The media stuck U-2 pilot Frank (Francis Gary) Powers and assassin Lee (Harvey) Oswald with their middle names for eternity. Neither of them used those names.

And of course, who could ever forget (all one word) "WinnieMandelawifeofjailedSouthAfricanactivistNelsonMandela?" every time her name came up in the news.

Then of course you have the flight attendants who muddy the issue with the passengers by telling them "we are still on an active runway" when we are actually on a taxiway or ramp.

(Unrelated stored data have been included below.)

-- ==== Sys2Proof/Laws/Arith.lean ====
section
/-! SUPPORT. The radices and the one-pass product (R9, R10, R120). -/

namespace Sys2Proof.Machine

theorem rho_pos (h : Nat) : 0 < rho h := Nat.two_pow_pos _

theorem radixR_eq (h : Nat) : radixR h = rho h * rho h := by
  rw [radixR, rho, ← Nat.pow_add]; congr 1; omega

/-- `2^k · ((M + 1) / 2)^k mod M = 1 mod M` for odd `M`. -/
theorem two_pow_mul_half_pow (M k : Nat) (hM : M % 2 = 1) :
    2 ^ k * ((M + 1) / 2) ^ k % M = 1 % M := by
  rw [← Nat.mul_pow]
  have e : 2 * ((M + 1) / 2) = M + 1 := by omega
  rw [e, Nat.pow_mod, Nat.add_mod_left, ← Nat.pow_mod, Nat.one_pow]

/-- `rhoInv h M` is `ρ_h⁻¹ mod M` of R9: below `M`, and `ρ_h` times it is 1 modulo `M`. -/
theorem rho_mul_rhoInv (h M : Nat) (hM : M % 2 = 1) : rho h * rhoInv h M % M = 1 % M := by
  rw [rhoInv, rho, Nat.mul_mod_mod]
  exact two_pow_mul_half_pow M (32 * h) hM

theorem rhoInv_lt (h M : Nat) (hM : 0 < M) : rhoInv h M < M := Nat.mod_lt _ hM

theorem montMul_lt (h M a b : Nat) (hM : 0 < M) : montMul h M a b < M := Nat.mod_lt _ hM

theorem hwExact_lt (ps : Passes) (h M X Y D : Nat) (hM : 0 < M) : hwExact ps h M X Y D < M := by
  cases ps <;> exact montMul_lt h M _ _ hM

end Sys2Proof.Machine
end

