-- ==== Sys2Proof/Laws/PerInstr.lean ====
section
/-! SUPPORT. Statements for all instructions, made per instruction. -/

/-- The word of a well-formed command decodes to the command (R74, R75). -/
def Sys2Proof.Laws.RoundTrip.Statement (i : Sys2Proof.Instr) : Prop :=
  i.wf = true → Sys2Proof.decode (Sys2Proof.encode i) = .ok i

namespace Sys2Proof.Laws.RoundTrip

theorem ctxBuild (h : SlotNo) : Statement (.ctxBuild h) := by
  unfold Statement; revert h; decide

theorem ctxRead (h : SlotNo) (f : BitVec 3) : Statement (.ctxRead h f) := by
  unfold Statement; revert h f; decide +kernel

theorem ctxDestroy (h : SlotNo) : Statement (.ctxDestroy h) := by
  unfold Statement; revert h; decide

theorem hwCapacity : Statement .hwCapacity := by unfold Statement; decide

theorem acquire : Statement .acquire := by unfold Statement; decide

theorem release : Statement .release := by unfold Statement; decide

theorem hwModmul : Statement .hwModmul := by unfold Statement; decide

theorem hwMontmul : Statement .hwMontmul := by unfold Statement; decide

theorem mult (h : SlotNo) : Statement (.mult h) := by
  unfold Statement; revert h; decide

theorem exp (h : SlotNo) (l : Bool) : Statement (.exp h l) := by
  unfold Statement; revert h l; decide +kernel

end Sys2Proof.Laws.RoundTrip
end

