theorem execExp_operandShape (s : State) (h : SlotNo) (l : Bool) (hv : (s.slot h).valid = true)
    (hq : s.me.seq = .idle) (hwide : anyWider (s.slot h).hw [s.op.A] = true) :
    execExp h l s = .next (s.refuseCmd .operandShape) := by
  simp only [execExp, hq, expStart, hv, hwide, Bool.not_true, Bool.false_eq_true, if_true, if_false]

/-- A word that does not decode is refused when it is fetched (R75, R203). -/
theorem step_of_decode_error (s : State) (c : Nat) (cmd : Command) (e : DecodeError)
    (hc : s.nextCaller = some c) (hq : (s.caller c).seq = .idle)
    (hcmd : (s.caller c).stream[(s.caller c).cp]? = some cmd) (he : decode cmd.word = .error e) :
    step s = .next ((s.scheduled c).refuseCmd (refusalOf e)) := by
  rw [step_eq_stepOf s c hc]
  have hnext : (s.scheduled c).nextOf c = some (decode cmd.word) := nextOf_idle _ c cmd hq hcmd
  exact stepOf_error _ c e (by rw [hnext, he])

/-- Settles O50: each cause ends in `refuseCmd`, whose record stops the caller. -/
theorem refusalsRecordAndStop : Obligations.RefusalsRecordAndStop := by
  refine ⟨fun s c cmd e hc hq hcmd he => ?_, fun s h l i hcause => ?_⟩
  · refine ⟨_, step_of_decode_error s c cmd e hc hq hcmd he, ?_, refuseCmd_enabled (s.scheduled c) _⟩
    cases e <;> rfl
  · suffices hexec : exec i s = .next (s.refuseCmd .operandShape) from
      ⟨_, hexec, rfl, refuseCmd_enabled s _⟩
    rcases hcause with ⟨rfl, hv, hA⟩ | ⟨rfl, hh, hwide⟩ | ⟨rfl, hh, hwide⟩ | ⟨rfl, hv, hwide⟩ |
      ⟨rfl, hv, hq, hwide⟩
    · exact execCtxBuild_operandShape s h hv hA
    · exact execHwModmul_operandShape s hh ((anyWider_eq_true_iff _ _).2 (by simpa using hwide))
    · exact execHwMontmul_operandShape s hh ((anyWider_eq_true_iff _ _).2 (by simpa using hwide))
    · exact execMult_operandShape s h hv ((anyWider_eq_true_iff _ _).2 (by simpa using hwide))
    · exact execExp_operandShape s h l hv hq ((anyWider_eq_true_iff _ _).2 (by simpa using hwide))

/-- Settles O48: the codes are read off the table of R201. -/
theorem statusCodes : Obligations.StatusCodes := ⟨rfl, rfl, rfl, rfl⟩

end Sys2Proof.Machine
end

section
/-! MULT against ACQUIRE, HW_MODMUL, RELEASE (R129): two states that show the multiplier alike stay so
through the acquire, the multiply and the release, whatever ends of commands lie between. -/

namespace Sys2Proof.Machine

/-- The two states are alike in what a multiply reads and writes: the parameters, the caller, the lock, the
counters, the draws, and the history but for the ends of commands. -/
structure MultiplierAlike (s u : State) : Prop where
  cfg : u.cfg = s.cfg
  cur : u.cur = s.cur
  lock : SameLock s u
  draws : u.draws = s.draws
  evt : u.evt.filter (fun e => !e.isRet) = s.evt.filter (fun e => !e.isRet)

/-- The end of a command is no part of what the multiplier shows. -/
theorem filter_evt_retCmd (s : State) (st : Status) (v : RetValue) :
    (s.retCmd st v).evt.filter (fun e => !e.isRet) = s.evt.filter (fun e => !e.isRet) := by
  rw [State.retCmd_evt, List.filter_append]
  exact List.append_nil _

theorem MultiplierAlike.retCmd_left {s u : State} (h : MultiplierAlike s u) (st : Status)
    (v : RetValue) : MultiplierAlike (s.retCmd st v) u :=
  ⟨h.cfg, h.cur, ⟨h.lock.holder, h.lock.hwEn, h.lock.acqCount, h.lock.relCount⟩, h.draws,
    h.evt.trans (filter_evt_retCmd s st v).symm⟩
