-- ==== Sys2Proof/Machine/ProofCommands.lean ====
section
/-! DEFINITION. The meanings of the commands of the Proof Controller (spec/10). -/

namespace Sys2Proof.Machine

open Sys2Proof

/-- SET PROOF (R191). -/
def execSetProof (tag : Byte) (enable : Nat) (rate : Nat) (s : State) : Host.Outcome State Fault Refusal :=
  .next (s.accept (.setProof tag enable rate) tag (settledReply (setProofEffect enable rate) fun _ t => t.proof.settingBytes))

/-- QUERY PROOF (R192). -/
def execQueryProof (tag : Byte) (s : State) : Host.Outcome State Fault Refusal :=
  .next (s.accept (.queryProof tag) tag queryProofEffect)

/-- PROOF BYTE SENT (R188). -/
def execProofByteSent (s : State) : Host.Outcome State Fault Refusal :=
  .next (settledEvent proofByteSentEffect s)

/-- XOFF RECEIVED (R189). -/
def execXoffReceived (s : State) : Host.Outcome State Fault Refusal :=
  .next (xoffEffect s)

/-- XON RECEIVED (R189). -/
def execXonReceived (s : State) : Host.Outcome State Fault Refusal :=
  .next (xonEffect s)

/-- PRINTER BYTE DISCARDED (R189). -/
def execPrinterByteDiscarded (_byte : Byte) (s : State) : Host.Outcome State Fault Refusal :=
  .next s

/-- STALL TIMER EXPIRY (R189). -/
def execStallTimerExpiry (s : State) : Host.Outcome State Fault Refusal :=
  .next (stallExpiryEffect s)

/-- PAPER OUT (R190). -/
def execPaperOut (s : State) : Host.Outcome State Fault Refusal :=
  .next (paperOutEffect s)

/-- PAPER PRESENT (R190). -/
def execPaperPresent (s : State) : Host.Outcome State Fault Refusal :=
  .next (paperPresentEffect s)

end Sys2Proof.Machine
end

Happiness is not seeing another trite Ste. Maarten photo all week long.
User currently offlineMD11Engineer From Germany, joined Oct 2003, 14026 posts, RR: 62
Reply 6, posted (9 years 10 months 3 weeks 3 days 13 hours ago) and read 5233 times:

Tarmac derives from MacAdam, the Scottish civil engineer who invented the method of mixing tar (and later asphalt) with rocks and gravel to build roads.

Jan


User currently offlineStarlionblue From Greenland, joined Feb 2004, 17039 posts, RR: 66
Reply 7, posted (9 years 10 months 3 weeks 3 days 13 hours ago) and read 5220 times:

Another classic, from the Swedish press, is "Indonesiatheworld'smostpopulousmuslimnation"...

"Tarmac" is a UK thing yes.




"There are no stupid questions, but there are a lot of inquisitive idiots."
User currently offlineCitationJet From United States of America, joined Mar 2003, 2438 posts, RR: 3
Reply 8, posted (9 years 10 months 3 weeks 3 days 13 hours ago) and read 5191 times:

Then there is aeroplane vs airplane and tyre vs tire.


Boeing Flown: 701,702,703;717;720;721,722;731,732,733,734,735,737,738,739;741,742,743,744,747SP;752,753;762,763;772,773.
User currently offlineCorey07850 From United States of America, joined Feb 2004, 2527 posts, RR: 5
Reply 9, posted (9 years 10 months 3 weeks 3 days 12 hours ago) and read 5150 times:

final (US) vs. finals (Euro.)

User currently offlineStarlionblue From Greenland, joined Feb 2004, 17039 posts, RR: 66
Reply 10, posted (9 years 10 months 3 weeks 3 days 11 hours ago) and read 5139 times:

Ass vs Arse
Aluminum vs Aluminium
Herbs (silent h) vs herbs
Cellphone vs mobile phone
Text messaging vs texting
Crap! vs Bollocks!  Smile/happy/getting dizzy



final (US) vs. finals (Euro.)

You mean UK...



"There are no stupid questions, but there are a lot of inquisitive idiots."